Now for a little travel before continuing my career in health and hopefully work overseas again.
16 March 2008
4000 islands
The trip on the minivan there was interesting. There were a group of foreigners that were irate that they had been waiting 2 hours this minivan to leave. I think this is the first time in my stay in Laos where I felt like saying to someone 'you shouldn't have come to Laos!'. Most upsetting that there was a group of eight of them, each rudely giving a different command to the Lao guy they wanted to help them. It looked quite intimidating all these huge foreigners standing over this much smaller Lao guy. Seriously, if you can't stand waiting or need your coffee to come out of an espresso machine either you shouldn't come to Laos or you should join a packaged tour! I guess I'm lucky I had some cross cultural training before I left so I can deal with these kinds of situations. Laos just isn't quite there with this kind of stuff yet, that's why it's cheap!
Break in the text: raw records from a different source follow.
-- ==== Sys2Proof/Machine/RegTable.lean ====
section
/-!
DEFINITION. The register table: every register of the register maps of spec/ (R16) with its addresses, reset domain,
LOCK (R14), SW attribute (R288) and fields (access type R12, reset value, reserved encodings R11). Bits in no field are
reserved (R10). Reset values the tables do not write as one number are given by `resetOverride` in Ops.lean.
-/
namespace Sys2Proof.Machine

/-- Access types of R12. -/
inductive Acc where
  | ro | rw | wo | w1c | w1s | rwl
  deriving DecidableEq, Repr
/-- Reset domains (R16, R391); `kept`: held with the ageing history or in fuses, changed by no reset. -/
inductive Dom where
  | por | system | supervisor | axis | engine | kept
  deriving DecidableEq, Repr
/-- A 32-bit register, or the low or high half of a 64-bit pair (R15). -/
inductive RKind where
  | w32 | lo | hi
  deriving DecidableEq, Repr
/-- One field: bits, access type, reset value, reserved encodings as closed intervals. -/
structure FieldSpec where
  hi : Nat
  lo : Nat
  acc : Acc
  rst : Nat
  rsv : List (Nat × Nat)
  deriving DecidableEq, Repr
/-- One register family: `n1` instances `s1` apart, each an array of `n2` registers `s2` apart. `lock`: address of the
register that holds the LOCK bit for instance 0, its stride, and the bit. -/
structure RegSpec where
  base : Nat
  n1 : Nat
  s1 : Nat
  n2 : Nat
  s2 : Nat
  kind : RKind
  dom : Dom
  sw : Bool
  lock : Option (Nat × Nat × Nat)
  fields : List FieldSpec
  deriving DecidableEq, Repr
I paddled for 6 hours and didn't leave the river- I even ate lunch on the kayak. We paddled 25 kms that day. It's quite scenic there on the water where there are few people and nice plants. Don Khon island where we stayed has the only rail in Laos. It hasn't been used for decades though. The Mekong River was once used for transport between Vietnam and the Yunnan province of China. The boats couldn't get through this section of the Mekong because the channels it splits into are too narrow.
Whilst paddling on the river the next day I could see Cambodia just 50metres away. We stopped to see the Irrawady dolphins, which are some rare freshwater dolphins. I did manage to see one even though I wasn't bothered if I didn't see any.
Bolaven Plateau
I visited the waterfalls on the Bolaven Plateau. There were some steep climbs up and down. What's amazing about Laos is that when tourists are wearing their hiking boots to do a hard walk the Lao guide is negotiating rocky, slippery and/ or steep terrain in thongs! Not quite as good as the barefoot bushman but still very impressive.
We also saw some tea and coffee that grows in the fertile soils of the Bolaven plateau but I didn't think it was that interesting. Coffee to me is just another crop which I think is just interesting for foreigners because it's a luxury item. I saw areas where coffee was grown and I'm sure it would have looked much more beautiful when it was natural forest. I think I saw an area where coffee had been grown some time ago where I saw some scrawny coffee plants and it was really quite unattractive. Coffee seems to be a cash crop as I saw many houses growing it and having it dry out the front of their house. I just hope Oxfam did their cost- benefit analysis before they started their fair- trade coffee program. The economic theory suggests that giving a higher than market price for coffee says that their would be oversupply and more than optimal land used for the production. Too much forest could be cut down!